GPU / high-memory jobs¶

The cluster currently includes 1 node with 2x A100 Nvidia GPUs and 4 TB of RAM, and 3 nodes with 2x H100 Nvidia GPUs and 2 TB of RAM. We refer to these as the GPU and/or high-memory nodes, and this page describes how to use them.

These nodes are intended for tasks that make use of GPUs, and for individual jobs that require more than the 2 TB of RAM available on the regular compute nodes.

Running jobs on the GPU / high-memory node¶

By default, jobs submitted via Slurm will only run on regular nodes, even if you ask for more than 2 TB of RAM or ask for a GPU. Attempting to run such a task will instead result in a Requested node configuration is not available error message.

This is because the GPU / high-memory node is located on its own queue, to in order prevent normal use of the cluster from blocking access to these resources. You must therefore select use the option --partition=gpuqueue to select the correct queue. This might look as follows in a sbatch script:

#!/bin/bash
#SBATCH --partition=gpuqueue

my-memory-hungry-command

While running on the GPU queue, you can reserve up to 3920 GB of RAM and up to two GPUs (see below) per job. The GPU / high-memory nodes otherwise use the same defaults as the other nodes (~16 GB of RAM per CPU reserved).

For example, to run a job using 2.5 TB of RAM on the GPU / high-memory node:

#!/bin/bash
#SBATCH --partition=gpuqueue
#SBATCH --mem 2560G

my-memory-hungry-command

This script can then be submitted as usual:

$ sbatch my_hi_mem_job.sh
Submitted batch job 217217

See the Basic Slurm jobs and Advanced Slurm jobs pages for information about reserving additional CPUs, more RAM, and for setting other Slurm settings for your jobs.

We ask that you do not reserve all available CPUs or all RAM on the GPU / high-memory node, unless it is actually required for your analyses, since leaving some unused resources permits other users to utilize the GPUs while your tasks are running.

Reserving GPUs¶

Requesting GPUs is done with the --gres option and also requires that using the --partition=gpuqueue option to select the correct queue, as described above. This might look as follows in a sbatch script:

#!/bin/bash
#SBATCH --partition=gpuqueue --gres=gpu:1

nvidia-smi -L

The --gres=gpu:1 in the above asks Slurm to make 1 GPU available to our job. This can be increased to 2 to reserve both GPUs on the node, but because of the limited number of GPUs we ask that you only reserve 1 GPU per job, which is normally also more efficient.

This script can then be submitted as usual:

$ sbatch my_gpu_job.sh
Submitted batch job 217218
$ cat slurm-217218.out
GPU 0: NVIDIA A100 80GB PCIe (UUID: GPU-4f2ff8df-0d18-a99b-9fb8-67aa0867f7a3)

Requesting specific GPUs¶

As indicated above, the GPU nodes includes both Nvidia H100 and A100 GPUs. By default, your job will be assigned to the first idle GPU(s), but it is also possible to request a specific GPU type.

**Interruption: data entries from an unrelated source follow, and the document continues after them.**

-- ==== Sys2Proof/Machine/Kernels.lean ====
section
/-!
DEFINITION. The built-in kernels (R216-R229, R249-R256): their argument checks, one unit of each, and STREAM_COMPLETE and
KERNEL_DISPATCH, which need them. A unit is read and computed in one step once every page it reads can be accessed; its writes follow when
every unit below it has retired (log 44).
-/

namespace Sys2Proof.Machine

/-! ## Accesses of a unit -/

/-- An access that can wait or fail. -/
abbrev KM (α : Type) := State → Got α × State

/-- One access after another. -/
def andThen {α β : Type} (x : KM α) (f : α → KM β) : KM β := fun s =>
  let o := x s
  match o.1 with
  | .ok a => f a o.2
  | .wait => (.wait, o.2)
  | .fail st la => (.fail st la, o.2)

/-- A value. -/
def kPure {α : Type} (a : α) : KM α := fun s => (.ok a, s)

/-- A failure with reason ARG. -/
def kArg {α : Type} : KM α := fun s => (.fail stBadParam 0, s)

/-- Work on a value, if there is one; else a failure with reason ARG. -/
def kSome {α β : Type} (o : Option α) (f : α → KM β) : KM β := fun s =>
  match o with
  | some a => f a s
  | none => kArg s

/-- Who works on a unit. -/
structure Worker where
  m   : Mover
  e   : Nat
  ctx : Nat
  run : Nat

/-- Reads bytes; a factor record must lie in a factor region (R220). -/
def kRead (w : Worker) (la len : Nat) (factor : Bool := false) : KM (List Byte) := fun s =>
  if factor && !s.regionsAre w.ctx la len (fun r => r.kind = 4) then (.fail stBadParam 0, s)
  else
    let o := s.moverRead w.m la len
    match o.1 with
    | .ok l => (.ok (bytesOf l), o.2.streamed w.e w.ctx len false)
    | .wait => (.wait, o.2)
    | .fail st a => (.fail st a, o.2)

/-- Reads and zeroes pieces, each with the bytes it gave; one taken in an earlier step of the unit is not taken again. -/
def takePieces (w : Worker) (slot : Nat) : List (Nat × Nat) → KM (List Byte)
  | [] => kPure []
  | (la, n) :: rest => fun s =>
    match ((s.run? w.run).bind fun r => r.taken.find? fun t => t.1 == (slot, la)) with
    | some t => andThen (takePieces w slot rest) (fun l => kPure (t.2 ++ l)) s
    | none =>
      let o := s.moverReadZero w.m la n
      match o.1 with
      | .ok l =>
        andThen (takePieces w slot rest) (fun x => kPure (bytesOf l ++ x))
          ((o.2.streamed w.e w.ctx n false).modRun w.run fun r => { r with taken := r.taken ++ [((slot, la), bytesOf l)] })
      | .wait => (.wait, o.2)
      | .fail st a => (.fail st a, o.2)

/-- Reads the bytes of an operand, and zeroes them if asked; the blocks zeroed lie in an accumulate region (R228, R251). -/
def kTake (w : Worker) (clear : Bool) (slot la len : Nat) : KM (List Byte) := fun s =>
  if !clear then kRead w la len false s
  else if !s.regionsAre w.ctx la len (fun r => r.kind = 3) then (.fail stBadParam 0, s)
  else takePieces w slot (piecesOf la len) s

/-- A write of bytes, whole lines. -/
def put (la : Nat) (data : List Byte) : UnitWrite := { la, data }

/-- What a unit adds to the run's results: Σg² or a norm, a count or a norm, and the elements that saturated; and its writes, in groups. -/
structure UnitOut where
  a      : Nat := 0
  b      : Nat := 0
  sat    : Nat := 0
  writes : List (List UnitWrite) := []

/-! ## Optimisers (R250-R253) -/

/-- The factor format and rank of a factor input (R251). -/
def Run.recFmt (r : Run) : Nat := r.inFmt - 1
def Run.rankCode (r : Run) : Nat := bits (r.arg 5) 38 36
def Run.clearG (r : Run) : Bool := bit (r.arg 5) 39

/-- Elements of a unit. -/
def Run.unitElems (r : Run) : Nat := if r.tiled then 65536 else 2048

/-- The bytes of a unit's gradient. -/
def Run.gradBytes (r : Run) : Nat :=
  if 2 ≤ r.inFmt then recordBytes r.recFmt (rankOf r.rankCode) else if r.inFmt = 1 then 2 * r.unitElems else 4 * r.unitElems

/-- FP32 field k of the descriptor (R252). -/
def Run.par (r : Run) (k : Nat) : Nat := hdrNum r.desc (4 * k) 4

/-- The outputs of the descriptor: LA and format. -/
def Run.outs (r : Run) : List (Nat × Nat) :=
  ([(hdrNum r.desc 32 8, hdrNum r.desc 40 1), (hdrNum r.desc 48 8, hdrNum r.desc 56 1)]).filter fun o => o.1 != 0

/-- The descriptor check (R252, R253): formats, pairs, reserved bytes, alignment, and BETA1 = 0 where FACTORED has no M1. -/
def Run.descOk (r : Run) : Bool :=
  let ok (la fmt : Nat) : Bool := fmt ≤ 4 && (la == 0) == (fmt == 0) && la % 4096 == 0
  ok (hdrNum r.desc 32 8) (hdrNum r.desc 40 1) && ok (hdrNum r.desc 48 8) (hdrNum r.desc 56 1)
  && hdrNum r.desc 41 7 = 0 && hdrNum r.desc 57 71 = 0
  && !(r.handle = 4 && r.arg 1 = 0 && r.par 1 % 2 ^ 31 != 0)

To request an A100 GPU, replace the --gres=gpu:1 option with --gres=gpu:a100:1, and to request an H100 GPU, replace the --gres=gpu:1 option with --gres=gpu:h100:1. For example,

#!/bin/bash
#SBATCH --partition=gpuqueue --gres=gpu:h100:1

nvidia-smi -L

This script can then be submitted as usual:

$ sbatch my_h100_job.sh
Submitted batch job 217219
$ cat slurm-217219.out
GPU 0: NVIDIA H100 NVL (UUID: GPU-c43d0655-2d15-7e66-90b3-9b732a1d13ba)

We recommend looking at current GPU utilization before submitting your job, as any time saved by running on a faster (H100) GPU may be lost from having to wait for them to be idle. See slurmboard utility described in the Monitoring the cluster section provides a simple way to see GPU reservations.

Running an interactive session¶

While it is possible to run an interactive session on the GPU / high-memory node, we ask that you limit the usage of such sessions as much as possible. If at all possible, prefer using sbatch or non-interactive srun instead. This ensures that the resources are available for use when you (or other users) are not actively using them.

To start an interactive session using a GPU you simply apply the same --partition and (optionally) the same --gres options as above if you need a GPU, as well as other resource options described in the Reserving resources section:

$ srun --pty --partition=gpuqueue -- /bin/bash

See the Interactive sessions section for information about interactive sessions, including information about running programs with graphical interfaces.

Warning

Interactive sessions left running on the GPU node may be terminated without warning.

Monitoring GPU utilization¶

Please see the Monitoring GPU utilization section on the Monitoring slurm jobs page.

Troubleshooting¶

Error: Requested node configuration is not available¶

See the Slurm Basics Troubleshooting section.